*** Opening of Records ***

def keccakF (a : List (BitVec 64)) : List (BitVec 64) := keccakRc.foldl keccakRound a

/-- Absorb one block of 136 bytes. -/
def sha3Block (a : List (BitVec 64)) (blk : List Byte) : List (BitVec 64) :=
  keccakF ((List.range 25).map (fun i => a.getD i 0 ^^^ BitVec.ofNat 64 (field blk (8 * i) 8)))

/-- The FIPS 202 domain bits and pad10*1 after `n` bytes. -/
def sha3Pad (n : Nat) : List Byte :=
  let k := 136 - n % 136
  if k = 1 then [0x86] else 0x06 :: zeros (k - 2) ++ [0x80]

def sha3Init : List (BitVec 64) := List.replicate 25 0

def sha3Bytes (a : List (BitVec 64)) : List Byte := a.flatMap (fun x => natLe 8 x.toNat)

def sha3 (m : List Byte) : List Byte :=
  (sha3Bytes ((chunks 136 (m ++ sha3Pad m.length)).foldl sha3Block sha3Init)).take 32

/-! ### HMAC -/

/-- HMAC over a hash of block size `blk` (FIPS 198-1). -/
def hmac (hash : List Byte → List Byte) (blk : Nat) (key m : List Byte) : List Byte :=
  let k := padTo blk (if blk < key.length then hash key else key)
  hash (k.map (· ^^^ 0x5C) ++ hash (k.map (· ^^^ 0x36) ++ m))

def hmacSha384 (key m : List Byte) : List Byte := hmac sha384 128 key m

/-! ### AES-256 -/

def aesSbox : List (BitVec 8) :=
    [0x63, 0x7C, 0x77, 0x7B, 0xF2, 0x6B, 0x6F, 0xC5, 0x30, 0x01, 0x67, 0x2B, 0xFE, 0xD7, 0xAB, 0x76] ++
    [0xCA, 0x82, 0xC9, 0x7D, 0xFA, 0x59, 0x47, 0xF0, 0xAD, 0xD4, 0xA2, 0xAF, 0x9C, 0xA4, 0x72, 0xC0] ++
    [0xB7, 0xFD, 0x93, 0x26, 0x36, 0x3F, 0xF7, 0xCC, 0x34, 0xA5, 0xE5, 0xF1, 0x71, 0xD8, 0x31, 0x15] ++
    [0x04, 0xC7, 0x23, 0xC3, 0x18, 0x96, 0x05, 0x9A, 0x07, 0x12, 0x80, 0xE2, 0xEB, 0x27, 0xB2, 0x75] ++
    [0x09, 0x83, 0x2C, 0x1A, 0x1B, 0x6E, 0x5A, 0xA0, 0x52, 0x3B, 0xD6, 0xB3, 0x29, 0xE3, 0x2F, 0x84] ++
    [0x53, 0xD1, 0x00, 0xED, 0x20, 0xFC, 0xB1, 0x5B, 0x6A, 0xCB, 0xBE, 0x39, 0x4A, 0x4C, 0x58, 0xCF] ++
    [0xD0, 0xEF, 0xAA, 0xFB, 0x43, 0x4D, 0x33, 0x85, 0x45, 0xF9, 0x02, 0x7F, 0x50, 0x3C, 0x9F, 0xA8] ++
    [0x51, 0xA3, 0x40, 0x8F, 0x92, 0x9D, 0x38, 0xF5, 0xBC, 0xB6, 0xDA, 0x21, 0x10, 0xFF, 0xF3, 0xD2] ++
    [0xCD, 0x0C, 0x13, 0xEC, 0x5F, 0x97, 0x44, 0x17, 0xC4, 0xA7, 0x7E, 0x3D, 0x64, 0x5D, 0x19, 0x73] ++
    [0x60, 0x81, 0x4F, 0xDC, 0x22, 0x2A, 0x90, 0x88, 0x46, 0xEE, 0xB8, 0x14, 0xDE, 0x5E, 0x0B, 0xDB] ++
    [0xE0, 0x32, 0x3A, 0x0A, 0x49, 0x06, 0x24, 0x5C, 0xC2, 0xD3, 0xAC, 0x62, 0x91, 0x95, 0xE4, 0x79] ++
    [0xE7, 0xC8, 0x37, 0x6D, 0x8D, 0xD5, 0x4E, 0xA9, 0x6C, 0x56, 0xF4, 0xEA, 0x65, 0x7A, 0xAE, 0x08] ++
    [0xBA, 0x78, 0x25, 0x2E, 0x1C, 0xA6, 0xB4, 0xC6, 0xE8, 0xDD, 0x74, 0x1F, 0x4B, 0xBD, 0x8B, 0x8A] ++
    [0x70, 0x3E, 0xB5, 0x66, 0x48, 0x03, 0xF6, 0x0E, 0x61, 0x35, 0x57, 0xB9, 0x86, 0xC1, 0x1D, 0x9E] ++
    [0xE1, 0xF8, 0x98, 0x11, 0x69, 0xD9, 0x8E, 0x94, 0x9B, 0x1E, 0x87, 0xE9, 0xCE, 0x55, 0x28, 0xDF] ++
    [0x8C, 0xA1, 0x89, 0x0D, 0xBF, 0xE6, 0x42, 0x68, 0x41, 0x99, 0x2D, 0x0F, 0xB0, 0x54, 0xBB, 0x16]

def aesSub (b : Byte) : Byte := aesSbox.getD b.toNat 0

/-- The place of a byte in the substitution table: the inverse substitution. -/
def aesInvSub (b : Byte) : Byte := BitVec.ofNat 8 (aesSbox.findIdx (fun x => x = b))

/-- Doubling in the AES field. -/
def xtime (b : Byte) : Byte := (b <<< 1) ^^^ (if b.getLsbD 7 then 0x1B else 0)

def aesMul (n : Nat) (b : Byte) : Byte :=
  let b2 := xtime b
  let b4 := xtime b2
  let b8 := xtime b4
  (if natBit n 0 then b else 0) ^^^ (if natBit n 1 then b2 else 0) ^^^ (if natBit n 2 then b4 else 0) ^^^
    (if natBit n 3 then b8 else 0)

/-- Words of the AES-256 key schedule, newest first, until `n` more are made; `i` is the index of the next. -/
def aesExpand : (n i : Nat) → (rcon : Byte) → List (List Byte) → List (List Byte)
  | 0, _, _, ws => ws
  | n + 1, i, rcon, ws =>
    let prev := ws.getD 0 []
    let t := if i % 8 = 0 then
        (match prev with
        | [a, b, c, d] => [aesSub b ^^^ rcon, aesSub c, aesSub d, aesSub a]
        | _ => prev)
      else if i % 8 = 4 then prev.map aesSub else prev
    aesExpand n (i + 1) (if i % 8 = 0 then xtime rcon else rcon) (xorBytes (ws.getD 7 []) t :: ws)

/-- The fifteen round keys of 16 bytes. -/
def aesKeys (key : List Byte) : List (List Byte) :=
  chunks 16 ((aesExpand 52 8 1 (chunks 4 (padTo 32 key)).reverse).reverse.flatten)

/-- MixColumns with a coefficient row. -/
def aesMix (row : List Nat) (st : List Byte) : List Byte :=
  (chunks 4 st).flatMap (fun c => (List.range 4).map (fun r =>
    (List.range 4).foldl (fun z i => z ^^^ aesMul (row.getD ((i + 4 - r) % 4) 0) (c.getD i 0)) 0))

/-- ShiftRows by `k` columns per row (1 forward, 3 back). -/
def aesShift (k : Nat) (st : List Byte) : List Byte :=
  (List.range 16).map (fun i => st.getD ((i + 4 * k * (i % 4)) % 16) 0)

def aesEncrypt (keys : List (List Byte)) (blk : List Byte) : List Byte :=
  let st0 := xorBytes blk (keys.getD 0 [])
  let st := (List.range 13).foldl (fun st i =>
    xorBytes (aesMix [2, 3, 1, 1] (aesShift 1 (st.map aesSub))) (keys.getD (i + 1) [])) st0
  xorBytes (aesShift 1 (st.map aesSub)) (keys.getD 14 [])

*** Close of Records ***

* [What you need to do] Determine how many lines of the records above hold the word "toNat" and give the number with nothing added.

* [Answer space] 2